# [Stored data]
Content starts
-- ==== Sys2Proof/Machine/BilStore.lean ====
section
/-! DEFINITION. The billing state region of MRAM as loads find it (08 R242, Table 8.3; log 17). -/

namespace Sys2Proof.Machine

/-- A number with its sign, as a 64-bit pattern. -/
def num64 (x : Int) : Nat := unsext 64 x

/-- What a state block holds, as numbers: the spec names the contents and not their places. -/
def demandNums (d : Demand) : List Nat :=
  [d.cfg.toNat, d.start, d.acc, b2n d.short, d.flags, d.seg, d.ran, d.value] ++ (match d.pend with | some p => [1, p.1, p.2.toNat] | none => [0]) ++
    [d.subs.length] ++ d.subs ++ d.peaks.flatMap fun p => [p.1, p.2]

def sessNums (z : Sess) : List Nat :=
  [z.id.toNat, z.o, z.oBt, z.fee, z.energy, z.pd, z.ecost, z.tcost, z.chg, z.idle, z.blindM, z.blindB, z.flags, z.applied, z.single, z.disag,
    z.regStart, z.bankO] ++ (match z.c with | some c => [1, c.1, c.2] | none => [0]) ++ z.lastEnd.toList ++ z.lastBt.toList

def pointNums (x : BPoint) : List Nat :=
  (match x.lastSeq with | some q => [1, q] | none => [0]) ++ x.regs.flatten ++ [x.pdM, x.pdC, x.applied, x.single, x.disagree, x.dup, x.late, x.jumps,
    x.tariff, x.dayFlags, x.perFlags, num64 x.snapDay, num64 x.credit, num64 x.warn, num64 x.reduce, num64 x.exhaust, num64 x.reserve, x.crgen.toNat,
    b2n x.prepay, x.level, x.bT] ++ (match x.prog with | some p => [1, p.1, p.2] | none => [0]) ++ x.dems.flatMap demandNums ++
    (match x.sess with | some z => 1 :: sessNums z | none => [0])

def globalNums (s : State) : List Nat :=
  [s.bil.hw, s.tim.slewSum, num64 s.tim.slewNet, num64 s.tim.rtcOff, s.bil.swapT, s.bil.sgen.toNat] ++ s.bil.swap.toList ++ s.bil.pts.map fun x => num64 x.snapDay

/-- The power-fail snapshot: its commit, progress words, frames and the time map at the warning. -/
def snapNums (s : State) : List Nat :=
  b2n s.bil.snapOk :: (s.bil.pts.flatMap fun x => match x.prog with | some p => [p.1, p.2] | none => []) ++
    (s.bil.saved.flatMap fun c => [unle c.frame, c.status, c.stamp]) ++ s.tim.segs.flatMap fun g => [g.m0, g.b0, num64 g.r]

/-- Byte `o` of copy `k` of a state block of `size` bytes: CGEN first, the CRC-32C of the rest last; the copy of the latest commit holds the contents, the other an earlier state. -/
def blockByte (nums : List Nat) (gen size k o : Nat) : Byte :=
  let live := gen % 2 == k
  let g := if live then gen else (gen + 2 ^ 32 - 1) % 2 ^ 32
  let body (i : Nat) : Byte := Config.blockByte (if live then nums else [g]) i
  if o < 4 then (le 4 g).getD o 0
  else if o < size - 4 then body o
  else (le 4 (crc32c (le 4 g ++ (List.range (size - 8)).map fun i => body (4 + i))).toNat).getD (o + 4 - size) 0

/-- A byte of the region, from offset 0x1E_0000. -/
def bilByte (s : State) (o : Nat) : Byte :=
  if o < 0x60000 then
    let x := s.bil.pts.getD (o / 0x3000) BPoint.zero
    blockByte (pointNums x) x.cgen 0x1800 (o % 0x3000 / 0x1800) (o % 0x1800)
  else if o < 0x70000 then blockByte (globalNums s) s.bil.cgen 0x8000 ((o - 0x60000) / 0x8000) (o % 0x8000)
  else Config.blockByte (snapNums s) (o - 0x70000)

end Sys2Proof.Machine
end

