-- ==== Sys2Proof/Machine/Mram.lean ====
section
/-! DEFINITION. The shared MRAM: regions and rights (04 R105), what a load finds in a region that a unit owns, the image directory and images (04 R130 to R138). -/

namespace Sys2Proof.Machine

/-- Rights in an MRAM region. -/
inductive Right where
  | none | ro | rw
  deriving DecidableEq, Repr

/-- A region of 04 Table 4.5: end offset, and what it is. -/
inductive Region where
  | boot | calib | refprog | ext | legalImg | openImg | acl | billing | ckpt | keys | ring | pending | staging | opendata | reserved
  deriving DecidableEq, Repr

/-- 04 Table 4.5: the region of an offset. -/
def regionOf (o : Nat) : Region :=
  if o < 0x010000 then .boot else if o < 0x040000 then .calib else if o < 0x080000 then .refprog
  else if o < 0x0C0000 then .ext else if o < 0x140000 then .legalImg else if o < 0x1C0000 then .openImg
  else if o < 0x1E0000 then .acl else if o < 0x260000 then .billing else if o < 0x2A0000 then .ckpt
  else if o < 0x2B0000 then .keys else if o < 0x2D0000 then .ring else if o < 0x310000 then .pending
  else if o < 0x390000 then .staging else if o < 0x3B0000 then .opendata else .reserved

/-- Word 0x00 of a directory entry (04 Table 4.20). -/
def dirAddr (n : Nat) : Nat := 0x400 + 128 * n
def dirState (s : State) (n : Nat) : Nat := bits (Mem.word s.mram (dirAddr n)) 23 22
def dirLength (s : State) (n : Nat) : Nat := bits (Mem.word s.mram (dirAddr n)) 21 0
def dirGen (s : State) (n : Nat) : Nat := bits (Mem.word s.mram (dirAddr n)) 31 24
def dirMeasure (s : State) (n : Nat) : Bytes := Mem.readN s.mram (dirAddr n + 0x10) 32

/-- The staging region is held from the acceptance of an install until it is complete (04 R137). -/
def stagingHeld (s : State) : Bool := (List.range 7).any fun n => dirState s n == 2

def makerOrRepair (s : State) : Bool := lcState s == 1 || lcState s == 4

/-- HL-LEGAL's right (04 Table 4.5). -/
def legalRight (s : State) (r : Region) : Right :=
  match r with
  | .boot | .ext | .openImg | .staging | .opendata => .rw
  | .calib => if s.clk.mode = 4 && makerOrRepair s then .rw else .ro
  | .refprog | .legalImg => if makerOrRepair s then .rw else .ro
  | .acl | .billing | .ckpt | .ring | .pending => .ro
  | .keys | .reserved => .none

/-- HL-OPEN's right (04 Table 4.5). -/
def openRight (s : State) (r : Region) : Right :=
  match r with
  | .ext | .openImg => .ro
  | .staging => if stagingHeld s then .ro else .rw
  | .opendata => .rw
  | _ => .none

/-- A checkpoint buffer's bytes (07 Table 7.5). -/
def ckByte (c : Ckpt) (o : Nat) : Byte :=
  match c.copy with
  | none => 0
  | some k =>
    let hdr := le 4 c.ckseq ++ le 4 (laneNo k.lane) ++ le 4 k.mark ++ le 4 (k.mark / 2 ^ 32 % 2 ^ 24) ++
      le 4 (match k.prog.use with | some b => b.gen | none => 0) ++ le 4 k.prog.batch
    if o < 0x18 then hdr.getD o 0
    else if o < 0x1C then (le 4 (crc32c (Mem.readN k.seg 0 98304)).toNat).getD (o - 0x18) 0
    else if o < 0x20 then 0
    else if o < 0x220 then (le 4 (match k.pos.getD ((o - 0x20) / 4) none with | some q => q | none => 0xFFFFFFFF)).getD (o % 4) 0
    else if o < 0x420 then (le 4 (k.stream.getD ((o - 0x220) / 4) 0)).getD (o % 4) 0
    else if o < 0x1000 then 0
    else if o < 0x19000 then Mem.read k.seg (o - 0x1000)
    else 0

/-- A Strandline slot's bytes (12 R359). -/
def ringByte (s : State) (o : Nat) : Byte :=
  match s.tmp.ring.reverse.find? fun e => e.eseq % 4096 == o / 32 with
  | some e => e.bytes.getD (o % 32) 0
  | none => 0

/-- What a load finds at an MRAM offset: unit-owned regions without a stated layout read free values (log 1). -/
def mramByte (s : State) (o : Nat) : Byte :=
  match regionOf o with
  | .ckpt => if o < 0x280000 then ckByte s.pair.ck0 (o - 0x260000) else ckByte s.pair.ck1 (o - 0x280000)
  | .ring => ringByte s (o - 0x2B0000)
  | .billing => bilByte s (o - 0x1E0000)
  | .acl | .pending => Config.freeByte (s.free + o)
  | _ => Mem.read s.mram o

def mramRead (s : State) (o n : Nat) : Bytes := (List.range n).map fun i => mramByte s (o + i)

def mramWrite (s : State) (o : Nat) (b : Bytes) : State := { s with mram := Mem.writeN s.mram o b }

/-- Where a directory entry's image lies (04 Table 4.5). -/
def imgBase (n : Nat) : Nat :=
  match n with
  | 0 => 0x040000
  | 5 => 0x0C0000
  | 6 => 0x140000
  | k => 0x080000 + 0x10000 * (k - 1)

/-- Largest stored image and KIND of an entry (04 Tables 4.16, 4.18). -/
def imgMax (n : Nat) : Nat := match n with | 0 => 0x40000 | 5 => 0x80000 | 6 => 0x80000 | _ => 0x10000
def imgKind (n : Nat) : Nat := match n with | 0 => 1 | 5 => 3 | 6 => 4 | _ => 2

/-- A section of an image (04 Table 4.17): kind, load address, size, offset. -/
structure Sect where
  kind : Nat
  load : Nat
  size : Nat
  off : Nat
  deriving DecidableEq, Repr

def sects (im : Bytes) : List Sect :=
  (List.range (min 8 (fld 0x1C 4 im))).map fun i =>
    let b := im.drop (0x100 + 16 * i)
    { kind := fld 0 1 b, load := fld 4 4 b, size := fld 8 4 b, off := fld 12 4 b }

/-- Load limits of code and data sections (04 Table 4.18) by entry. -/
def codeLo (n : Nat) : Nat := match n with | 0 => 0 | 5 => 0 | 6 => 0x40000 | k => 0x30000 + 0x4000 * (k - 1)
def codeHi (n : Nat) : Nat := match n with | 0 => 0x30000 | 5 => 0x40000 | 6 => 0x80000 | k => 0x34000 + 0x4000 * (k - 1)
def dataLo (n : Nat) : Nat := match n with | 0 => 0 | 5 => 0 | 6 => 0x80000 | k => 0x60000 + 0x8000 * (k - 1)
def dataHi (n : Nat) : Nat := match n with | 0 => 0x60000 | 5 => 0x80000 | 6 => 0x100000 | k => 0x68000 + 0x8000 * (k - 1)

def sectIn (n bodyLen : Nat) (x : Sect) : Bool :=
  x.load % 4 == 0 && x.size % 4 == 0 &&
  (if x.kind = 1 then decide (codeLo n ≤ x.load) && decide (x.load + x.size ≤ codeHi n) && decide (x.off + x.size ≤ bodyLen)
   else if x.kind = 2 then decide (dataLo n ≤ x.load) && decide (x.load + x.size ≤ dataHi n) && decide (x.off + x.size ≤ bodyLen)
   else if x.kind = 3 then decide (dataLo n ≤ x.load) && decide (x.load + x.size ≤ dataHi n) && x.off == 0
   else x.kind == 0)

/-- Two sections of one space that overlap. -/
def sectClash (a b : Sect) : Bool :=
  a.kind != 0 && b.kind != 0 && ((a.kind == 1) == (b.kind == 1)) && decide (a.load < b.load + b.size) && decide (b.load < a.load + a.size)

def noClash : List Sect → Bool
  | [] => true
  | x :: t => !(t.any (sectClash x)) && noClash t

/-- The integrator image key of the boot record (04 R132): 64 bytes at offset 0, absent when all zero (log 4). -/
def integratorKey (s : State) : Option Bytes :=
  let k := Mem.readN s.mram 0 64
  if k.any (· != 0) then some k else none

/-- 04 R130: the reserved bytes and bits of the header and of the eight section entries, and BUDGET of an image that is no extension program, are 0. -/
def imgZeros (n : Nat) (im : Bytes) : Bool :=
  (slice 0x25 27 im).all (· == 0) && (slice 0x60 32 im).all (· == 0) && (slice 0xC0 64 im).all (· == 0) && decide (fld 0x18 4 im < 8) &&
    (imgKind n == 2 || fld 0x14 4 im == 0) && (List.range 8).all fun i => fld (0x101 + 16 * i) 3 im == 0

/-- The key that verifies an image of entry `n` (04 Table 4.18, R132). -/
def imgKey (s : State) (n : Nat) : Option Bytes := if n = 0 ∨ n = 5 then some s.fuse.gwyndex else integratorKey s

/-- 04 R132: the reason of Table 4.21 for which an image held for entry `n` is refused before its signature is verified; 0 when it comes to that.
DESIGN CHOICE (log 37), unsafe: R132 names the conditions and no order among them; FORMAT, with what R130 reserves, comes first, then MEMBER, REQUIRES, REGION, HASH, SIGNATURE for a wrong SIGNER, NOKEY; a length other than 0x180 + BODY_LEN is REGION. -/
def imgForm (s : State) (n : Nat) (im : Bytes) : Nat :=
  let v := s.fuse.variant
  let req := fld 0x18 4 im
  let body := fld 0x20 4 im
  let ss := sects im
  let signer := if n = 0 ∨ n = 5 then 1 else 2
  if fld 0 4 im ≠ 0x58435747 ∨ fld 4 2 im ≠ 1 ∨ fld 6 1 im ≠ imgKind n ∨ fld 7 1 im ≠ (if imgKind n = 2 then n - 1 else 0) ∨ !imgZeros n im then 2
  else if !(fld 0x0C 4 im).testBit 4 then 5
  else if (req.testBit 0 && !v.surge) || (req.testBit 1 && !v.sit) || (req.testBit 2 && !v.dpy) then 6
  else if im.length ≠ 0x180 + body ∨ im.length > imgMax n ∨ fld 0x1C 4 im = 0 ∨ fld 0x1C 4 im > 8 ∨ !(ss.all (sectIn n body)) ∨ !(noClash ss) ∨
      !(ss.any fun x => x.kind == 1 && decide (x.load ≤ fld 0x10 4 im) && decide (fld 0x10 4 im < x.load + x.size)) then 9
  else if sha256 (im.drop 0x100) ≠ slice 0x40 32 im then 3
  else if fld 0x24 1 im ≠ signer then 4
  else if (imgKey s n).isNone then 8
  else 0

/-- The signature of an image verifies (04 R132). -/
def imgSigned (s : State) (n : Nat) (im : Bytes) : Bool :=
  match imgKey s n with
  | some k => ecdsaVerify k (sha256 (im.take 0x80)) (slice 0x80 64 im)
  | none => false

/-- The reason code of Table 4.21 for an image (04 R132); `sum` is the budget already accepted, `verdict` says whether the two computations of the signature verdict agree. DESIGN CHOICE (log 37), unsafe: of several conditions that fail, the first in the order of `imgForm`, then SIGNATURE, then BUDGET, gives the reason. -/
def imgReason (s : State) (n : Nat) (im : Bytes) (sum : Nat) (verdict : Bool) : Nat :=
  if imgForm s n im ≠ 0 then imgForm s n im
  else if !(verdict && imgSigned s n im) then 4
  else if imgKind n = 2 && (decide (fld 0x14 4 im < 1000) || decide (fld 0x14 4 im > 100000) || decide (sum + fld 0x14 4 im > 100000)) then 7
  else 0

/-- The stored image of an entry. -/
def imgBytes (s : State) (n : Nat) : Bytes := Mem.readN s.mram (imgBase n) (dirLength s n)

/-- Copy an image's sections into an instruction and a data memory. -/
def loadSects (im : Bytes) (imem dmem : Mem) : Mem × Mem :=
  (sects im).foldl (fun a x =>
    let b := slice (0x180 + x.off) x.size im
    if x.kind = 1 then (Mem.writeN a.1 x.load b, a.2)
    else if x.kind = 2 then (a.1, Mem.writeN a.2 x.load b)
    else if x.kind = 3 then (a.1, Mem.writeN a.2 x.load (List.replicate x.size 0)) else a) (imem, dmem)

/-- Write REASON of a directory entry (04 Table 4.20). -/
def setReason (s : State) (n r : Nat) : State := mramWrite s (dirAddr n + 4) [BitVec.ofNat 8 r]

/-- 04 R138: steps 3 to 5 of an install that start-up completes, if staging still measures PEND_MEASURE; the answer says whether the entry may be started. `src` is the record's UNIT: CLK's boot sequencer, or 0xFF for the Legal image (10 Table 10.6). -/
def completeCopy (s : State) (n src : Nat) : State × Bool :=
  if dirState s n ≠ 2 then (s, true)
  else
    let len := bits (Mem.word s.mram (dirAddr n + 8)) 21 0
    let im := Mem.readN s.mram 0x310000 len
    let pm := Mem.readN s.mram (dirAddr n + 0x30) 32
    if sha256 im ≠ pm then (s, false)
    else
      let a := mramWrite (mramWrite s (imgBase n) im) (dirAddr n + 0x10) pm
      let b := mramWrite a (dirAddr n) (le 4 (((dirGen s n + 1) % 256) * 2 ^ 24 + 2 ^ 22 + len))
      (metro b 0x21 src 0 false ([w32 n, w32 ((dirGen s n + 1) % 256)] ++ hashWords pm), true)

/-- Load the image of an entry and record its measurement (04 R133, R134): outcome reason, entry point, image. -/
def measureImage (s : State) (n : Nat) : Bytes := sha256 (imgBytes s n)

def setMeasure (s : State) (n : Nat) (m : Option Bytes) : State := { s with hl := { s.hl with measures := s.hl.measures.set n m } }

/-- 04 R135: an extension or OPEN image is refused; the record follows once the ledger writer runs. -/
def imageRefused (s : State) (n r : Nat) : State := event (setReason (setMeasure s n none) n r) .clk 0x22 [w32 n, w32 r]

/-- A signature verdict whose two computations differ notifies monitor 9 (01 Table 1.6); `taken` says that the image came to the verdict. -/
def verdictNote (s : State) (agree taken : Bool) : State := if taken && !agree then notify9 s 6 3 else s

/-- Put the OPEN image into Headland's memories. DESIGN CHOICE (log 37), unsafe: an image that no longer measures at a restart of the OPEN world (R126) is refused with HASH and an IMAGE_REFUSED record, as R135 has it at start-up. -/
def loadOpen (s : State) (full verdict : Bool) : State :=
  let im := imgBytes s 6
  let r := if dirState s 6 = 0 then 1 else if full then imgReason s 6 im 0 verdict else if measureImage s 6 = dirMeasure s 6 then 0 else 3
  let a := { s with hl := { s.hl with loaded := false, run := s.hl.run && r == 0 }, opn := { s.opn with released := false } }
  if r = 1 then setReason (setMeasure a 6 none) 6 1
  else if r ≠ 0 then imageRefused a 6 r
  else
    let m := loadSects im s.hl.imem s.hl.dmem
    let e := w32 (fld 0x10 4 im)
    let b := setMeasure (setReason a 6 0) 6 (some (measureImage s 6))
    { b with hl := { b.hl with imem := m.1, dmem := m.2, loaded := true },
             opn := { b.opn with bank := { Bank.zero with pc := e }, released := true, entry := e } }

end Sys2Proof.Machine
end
Content ends
# [PROBLEM TO WORK ON]
Using the data above, copy each line that contains "dmem".

# [EXERCISE RESULT]
def loadSects (im : Bytes) (imem dmem : Mem) : Mem × Mem :=
    else if x.kind = 3 then (a.1, Mem.writeN a.2 x.load (List.replicate x.size 0)) else a) (imem, dmem)
    let m := loadSects im s.hl.imem s.hl.dmem
    { b with hl := { b.hl with imem := m.1, dmem := m.2, loaded := true },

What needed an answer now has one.